-- ==== Sys2Proof/Syntax.lean ====
section
/-! DEFINITION. Sys2Proof/Syntax.lean: the commands of the block, one constructor for each row of spec/opcode_table.json,
with the operands the spec gives it. An instruction of a Quinx core is the command "core n issues it": its operands are
the core number, the condition field of its first parcel (R83) and the fields of its encoding; an event carries what its
cause supplies (a packet, a sensor reading). -/

namespace Sys2Proof

/-- Condition codes, Table 3-6 (R83). -/
inductive Cond where
  | al | eq | ne | lt | ge | cs | cc | mi | p0 | np0 | p1 | np1 | p2 | p3 | ll | nl
deriving DecidableEq, Repr

/-- Second operand of an ALU instruction: the ALU.R register or the ALU.I 11-bit immediate (Table 4-7). -/
inductive AluSrc where
  | reg (b : Fin 16)
  | imm (v : BitVec 11)
deriving DecidableEq, Repr

/-- Shift amount: SUB 0b000 takes a register, SUB 0b001 the immediate AMT (Table 4-11). -/
inductive ShiftSrc where
  | reg (b : Fin 16)
  | imm (v : BitVec 5)
deriving DecidableEq, Repr

/-- Second operand of vector arithmetic: VC 0b000 (vector-vector) or VC 0b001 (vector-scalar), R165, Table 6-4. -/
inductive VecSrc where
  | vec (v : Fin 32)
  | scalar (d : Fin 16)
deriving DecidableEq, Repr

/-- The vector function units of R166. -/
inductive VUnit where
  | vls | valu | vmul | vfma | vdiv | vxu
deriving DecidableEq, Repr

/-- Who writes an MMIO register: the host through BAR0 or BAR4, the management path, or a core's store with the
privilege of its instruction (R56, R441). -/
inductive Src where
  | host
  | mgmt
  | core (n : Nat) (sup : Bool)
deriving DecidableEq, Repr

/-- The two mailbox channels of R481. -/
inductive Chan where
  | h | m
deriving DecidableEq, Repr

/-- The MMIO pages of Table 10-2. -/
inductive Page where
  | global | pyro | scarab | comb | mould | pugmill (i : Fin 2) | fabric
  | link (n : Nat) | core (n : Nat) | stack (n : Nat) | lpch (n : Nat)
  | ras | scrub | host | firefly
deriving DecidableEq, Repr

/-- B_PARENT or one of B_MASK0 to B_MASK5 (Table 12-7). -/
inductive CtxReg where
  | parent
  | mask (k : Fin 6)
deriving DecidableEq, Repr

/-- The Bulk Port registers written while the port is disabled (R461). -/
inductive BpReg where
  | addrLo | addrHi | cnt
deriving DecidableEq, Repr

/-- A packet: the 256-bit header of Table 13-5 and its data units as words. -/
structure Packet where
  hdr  : BitVec 256
  data : List (BitVec 16)
deriving DecidableEq, Repr

/-- What the FEC reports for a received flit (R371, Table 18-5). -/
inductive FecEvent where
  | clean | corrected (n : Nat) | uncorrectable
deriving DecidableEq, Repr

/-- One reading of the temperature sensors in whole degrees: the fourteen dies CD0-3, MBD0-7, IOD0-1, and the sixteen
core clusters (cluster c of die d at 4d + c, R326). -/
structure Sensors where
  dies     : List Nat
  clusters : List Nat
deriving DecidableEq, Repr

/-- What the Pyrometer measures over one interval (R330): input voltage in 10 mV, input power in W, power of each
compute die in 0.1 W, power of each core island in 0.01 W. -/
structure Telemetry where
  volt  : BitVec 16
  pwr   : Nat
  dies  : List Nat
  cores : List Nat
deriving DecidableEq, Repr

/-- A descriptor slot of a ring in host memory as CXL.cache returns it (R315, R472): 32 words, and whether the read
carried poison. Read only where the queue's H bit is 1. -/
structure HostLine where
  words  : List (BitVec 16)
  poison : Bool
deriving DecidableEq, Repr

▶ _Task details_: Copy every line from the records above that contains the string "List".

▶ _Result of this task_:
  data : List (BitVec 16)
  dies     : List Nat
  clusters : List Nat
  dies  : List Nat
  cores : List Nat
  words  : List (BitVec 16)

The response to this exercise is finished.